-- Opening Marker --

/-- A stream in a state, with a descriptor of an opcode started for it. -/
def streamWith (op : Nat) (x : Stream) (rest : List Byte) : State :=
  { streamPut ring 5 x with works := [(16, { mkWork 0 (strDesc op 5 rest) with stream := 5 })] }

def admitted : Stream :=
  { Stream.free with state := .admitted, cls := .deferrable, ring := some ⟨0x30000, 6, 0, 0, []⟩, camMask := 8, sched := some emptySched }

def halted : Stream := { admitted with state := .halted, record := true, pos := [0, 7, 0, 0, 0, 0, 0, 0] }

/-- The admitted stream with a saved record at 0x60000, and a RESUME that names it. -/
def resuming : State :=
  { streamWith 6 admitted (leBytes 8 0x60000 ++ leBytes 48 0) with
    mem := memPutN [] 0x60000 (leBytes 2 5 ++ [9, 1] ++ leBytes 4 7 ++ leBytes 24 0) }

theorem witness_StartAndResumeRunTheStream :
    startedAs (streamWith 5 admitted []) 16 0x05 = some { mkWork 0 (strDesc 5 5 []) with stream := 5 } ∧
    (streamGet (streamWith 5 admitted []) 5).state = .admitted ∧ (streamGet (streamWith 5 admitted []) 5).ring.isSome = true ∧
    (streamGet (streamWith 5 admitted []) 5).rsmpMask = 0 ∧ emptySched.group = 0 ∧ chanUnset (streamWith 5 admitted []) 5 = false ∧
    reserveShort (streamWith 5 admitted []) 5 emptySched = false ∧
    ok (exec (.start 16 ⟨[], [], 0⟩) (streamWith 5 admitted [])) (fun t => (streamGet t 5).state = .running ∧
      (streamGet t 5).camBase = [(3, 0)] ∧ t.works = [] ∧ (pairGet t 0).cqTail = 1) = true ∧
    startedAs (streamWith 6 halted []) 16 0x06 = some { mkWork 0 (strDesc 6 5 []) with stream := 5 } ∧
    (streamGet (streamWith 6 halted []) 5).record = true ∧
    ok (exec (.resume 16 ⟨[], [], 0⟩) (streamWith 6 halted [])) (fun t => (streamGet t 5).state = .running ∧
      (streamGet t 5).band = 7 ∧ t.works = []) = true ∧
    (startedAs resuming 16 0x06).isSome = true ∧ leAt (strDesc 6 5 (leBytes 8 0x60000 ++ leBytes 48 0)) 8 8 = 0x60000 ∧
    (match devRead resuming (readBy 0 16) 0x60000 32 with
     | .ok b => leAt b 0 2 == 5 && bitOf (leAt b 3 1) 0 && leAt b 2 1 == 9 | _ => false) = true ∧
    ok (exec (.resume 16 ⟨[], [], 0⟩) resuming) (fun t => (streamGet t 5).state = .running ∧ (streamGet t 5).band = 7) = true := by decide +kernel

def running : Stream := { admitted with state := .running, band := 4, kept := 4, camMask := 0 }

def faulting : Stream := { running with faulting := some ({ plainFault 0x07 with wid := none }, 900) }

theorem witness_FaultsAndHaltStopAStream :
    (plainFault 0x07).wid = none ∧ (streamGet (streamWith 7 running []) 5).state ∈ [StState.running, .bypass, .shed] ∧
    (streamGet (streamWith 7 running []) 5).faulting = none ∧
    ok (exec (.streamFault 5 (plainFault 0x07)) (streamWith 7 running [])) (fun t => (streamGet t 5).faulting.isSome) = true ∧
    (workGet (streamWith 1 running []) 16).map (fun v => (v.stream, v.pair.isSome)) = some (5, true) ∧
    ok (exec (.streamFault 5 { plainFault 0x07 with wid := some 16 }) (streamWith 1 running []))
      (fun t => (workGet t 16).map (·.phase) = some .waiting ∧ ok (exec (.haltRecord 5) t) fun u =>
        u.works = [] ∧ memGetN u.mem 0x20014 1 = [4] ∧ memGetN u.mem 0x2001A 2 = [0x07, 0xFF]) = true ∧
    startedAs (streamWith 7 running []) 16 0x07 = some { mkWork 0 (strDesc 7 5 []) with stream := 5 } ∧
    ok (exec (.halt 16) (streamWith 7 running [])) (fun t => ok (exec (.haltRecord 5) t) fun u =>
      (streamGet u 5).state = .halted ∧ (streamGet u 5).cause = 0x0A ∧ u.works = []) = true ∧
    (streamGet (streamWith 7 faulting []) 5).faulting = some (plainFault 0x07, 900) ∧ readsOpen (streamWith 7 faulting []) 5 = false ∧
    (plainFault 0x07).cause ≠ 0x0A ∧
    ok (exec (.haltRecord 5) (streamWith 7 faulting [])) (fun t => (streamGet t 5).state = .halted ∧
      (streamGet t 5).pos.getD 0 0 = 0x01070005 ∧ (streamGet t 5).pos.getD 1 0 = 4) = true := by decide +kernel

/-- A CANCEL of a scope, of stream 5 or of tag 1, after a descriptor of stream 5 with that tag. -/
def cancelScope (scope : Nat) : State :=
  { ring with works := [(16, { mkWork 0 (strDesc 1 5 (leBytes 56 0)) with stream := 5 }),
      (17, { mkWork 0 (strDesc 8 5 (leBytes 1 scope ++ leBytes 3 0 ++ leBytes 4 1 ++ leBytes 48 0)) with stream := 5 })] }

-- Closing Marker --

Copy exactly the lines that begin with the one containing "def cancelScope (scope" and continue to the end of the records, both included, and nothing more.

def cancelScope (scope : Nat) : State :=
  { ring with works := [(16, { mkWork 0 (strDesc 1 5 (leBytes 56 0)) with stream := 5 }),
      (17, { mkWork 0 (strDesc 8 5 (leBytes 1 scope ++ leBytes 3 0 ++ leBytes 4 1 ++ leBytes 48 0)) with stream := 5 })] }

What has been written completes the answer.